A: Most teams start with MinHash plus LSH for near-duplicate documents, the most common form of dataset bloat. Use a suffix array for exact repeated passages, or a bloom filter for memory-efficient exact whole-document matching.
Q: Can Text Dedup find documents that mean the same thing but use different words?
A: No. Text Dedup compares text surface features, not meaning, so a reworded passage may slip through. Catching same-meaning duplicates requires semantic deduplication, which compares embedding vectors rather than text overlap.
Sources
- text-dedup: ChenghaoMou/text-dedup repository - Source repository documenting the available methods and Spark implementation.
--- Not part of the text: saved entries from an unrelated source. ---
-- ==== Sys2Proof/Machine/Mem.lean ====
section
/-!
DEFINITION. Byte memories as lists of cells in one canonical form: addresses strictly rising, and no
cell equal to `d`, what an unlisted address reads as. The engine has two: the banked memory, a word at
word address w standing in bytes 2w and 2w + 1, least significant first (R6), and the U20 flash.
-/

namespace Sys2Proof.Machine

/-- A byte memory. -/
abbrev Mem := List Host.Cell

/-- Every cell lies at or above `lo`, addresses rise strictly, and no cell holds `d`. -/
def Mem.wfFrom (d : Byte) : Nat → Mem → Bool
  | _, [] => true
  | lo, (a, b) :: m => lo ≤ a && b != d && Mem.wfFrom d (a + 1) m

/-- The canonical form. -/
def Mem.wf (d : Byte) (m : Mem) : Bool := Mem.wfFrom d 0 m

/-- The byte at an address. -/
def Mem.get (d : Byte) : Mem → Nat → Byte
  | [], _ => d
  | (a, b) :: m, k => if a = k then b else Mem.get d m k

/-- The cells of `bs` laid out from address `a`, those equal to `d` left out. -/
def Mem.cellsFrom (d : Byte) : Nat → List Byte → Mem
  | _, [] => []
  | a, b :: bs => if b = d then Mem.cellsFrom d (a + 1) bs else (a, b) :: Mem.cellsFrom d (a + 1) bs

/-- `bs` written from address `a` on; every other address keeps its byte. -/
def Mem.write (d : Byte) (m : Mem) (a : Nat) (bs : List Byte) : Mem :=
  m.filter (fun c => c.1 < a) ++ (Mem.cellsFrom d a bs ++ m.filter (fun c => a + bs.length ≤ c.1))

/-- The `n` bytes from address `a` on, the cells being in rising order. -/
def Mem.walk (d : Byte) : Nat → Nat → Mem → List Byte
  | 0, _, _ => []
  | n + 1, a, [] => d :: Mem.walk d n (a + 1) []
  | n + 1, a, (k, b) :: m =>
    if k = a then b :: Mem.walk d n (a + 1) m else d :: Mem.walk d n (a + 1) ((k, b) :: m)

/-- The `n` bytes from address `a` on. -/
def Mem.read (d : Byte) (m : Mem) (a n : Nat) : List Byte :=
  Mem.walk d n a (m.filter (fun c => a ≤ c.1 && c.1 < a + n))

/-- What an unlisted byte of the banked memory reads as (assumption log 5). -/
def memBlank : Byte := 0x00

/-- What an erased byte of U20 reads as (02, Table 2.1: "Reserved, erased"; R595's 0xFF). -/
def flashBlank : Byte := 0xFF

/-- `n` words of the banked memory from word address `w` on. -/
def Mem.words (m : Mem) (w n : Nat) : List Nat :=
  bytesToWords ((Mem.read memBlank m (2 * w) (2 * n)).map BitVec.toNat)

/-- Words written into the banked memory from word address `w` on. -/
def Mem.setWords (m : Mem) (w : Nat) (ws : List Nat) : Mem :=
  Mem.write memBlank m (2 * w) ((wordsToBytes ws).map (BitVec.ofNat 8))

/-- `n` bytes of U20 from address `a` on. -/
def Mem.flash (m : Mem) (a n : Nat) : List Nat := (Mem.read flashBlank m a n).map BitVec.toNat

/-- Bytes put into U20 as they stand: an erased range, or an image from outside. -/
def Mem.setFlash (m : Mem) (a : Nat) (bs : List Nat) : Mem :=
  Mem.write flashBlank m a (bs.map (BitVec.ofNat 8))

/-- A page program: it can only clear bits, so each byte becomes the AND of old and new. -/
def Mem.program (m : Mem) (a : Nat) (bs : List Nat) : Mem :=
  Mem.setFlash m a (List.zipWith (fun x y => x &&& y) (Mem.flash m a bs.length) bs)

/-- A 4 KiB sector erase: every byte of the sector that holds `a` reads 0xFF (R34). -/
def Mem.eraseSector (m : Mem) (a : Nat) : Mem :=
  Mem.setFlash m (a / 4096 * 4096) (List.replicate 4096 0xFF)

end Sys2Proof.Machine
end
- text-dedup PyPI: text-dedup PyPI package page - Package page listing the current release and license.
Expert Takes
Deduplication is not deletion. It is a similarity judgment encoded as a threshold. MinHash estimates document overlap without comparing every pair, which is what makes web-scale cleaning feasible at all. The interesting question is not whether two documents match, but how much overlap you decide counts as the same — that boundary is a modeling choice, not a fact the data hands you.
Treat deduplication as a configured, reproducible stage, not an ad-hoc script. The TOML-driven setup means a run is a file you can version, review, and rerun against the same threshold. The failure most teams hit is silent: a too-tight threshold deletes distinct content that merely shares boilerplate. Build a sample-and-inspect check into the pipeline before you trust a full pass.
Clean training data is becoming a real competitive line, and tooling like this turns corpus hygiene from a research chore into a repeatable step. The teams that win aren’t the ones with the most data — they’re the ones who know what to throw away. Deduplication is where that discipline starts, and open-source tooling means it’s table stakes now, not an edge.
Every threshold decides what disappears from a model’s view of the world. Set it carelessly and you strip out minority phrasings, rare dialects, and long-tail documents that happen to share a template with something common. Who audits that loss? The tool reports how many documents it removed, but not whose voice was in them. Efficiency and erasure can look identical in a log file.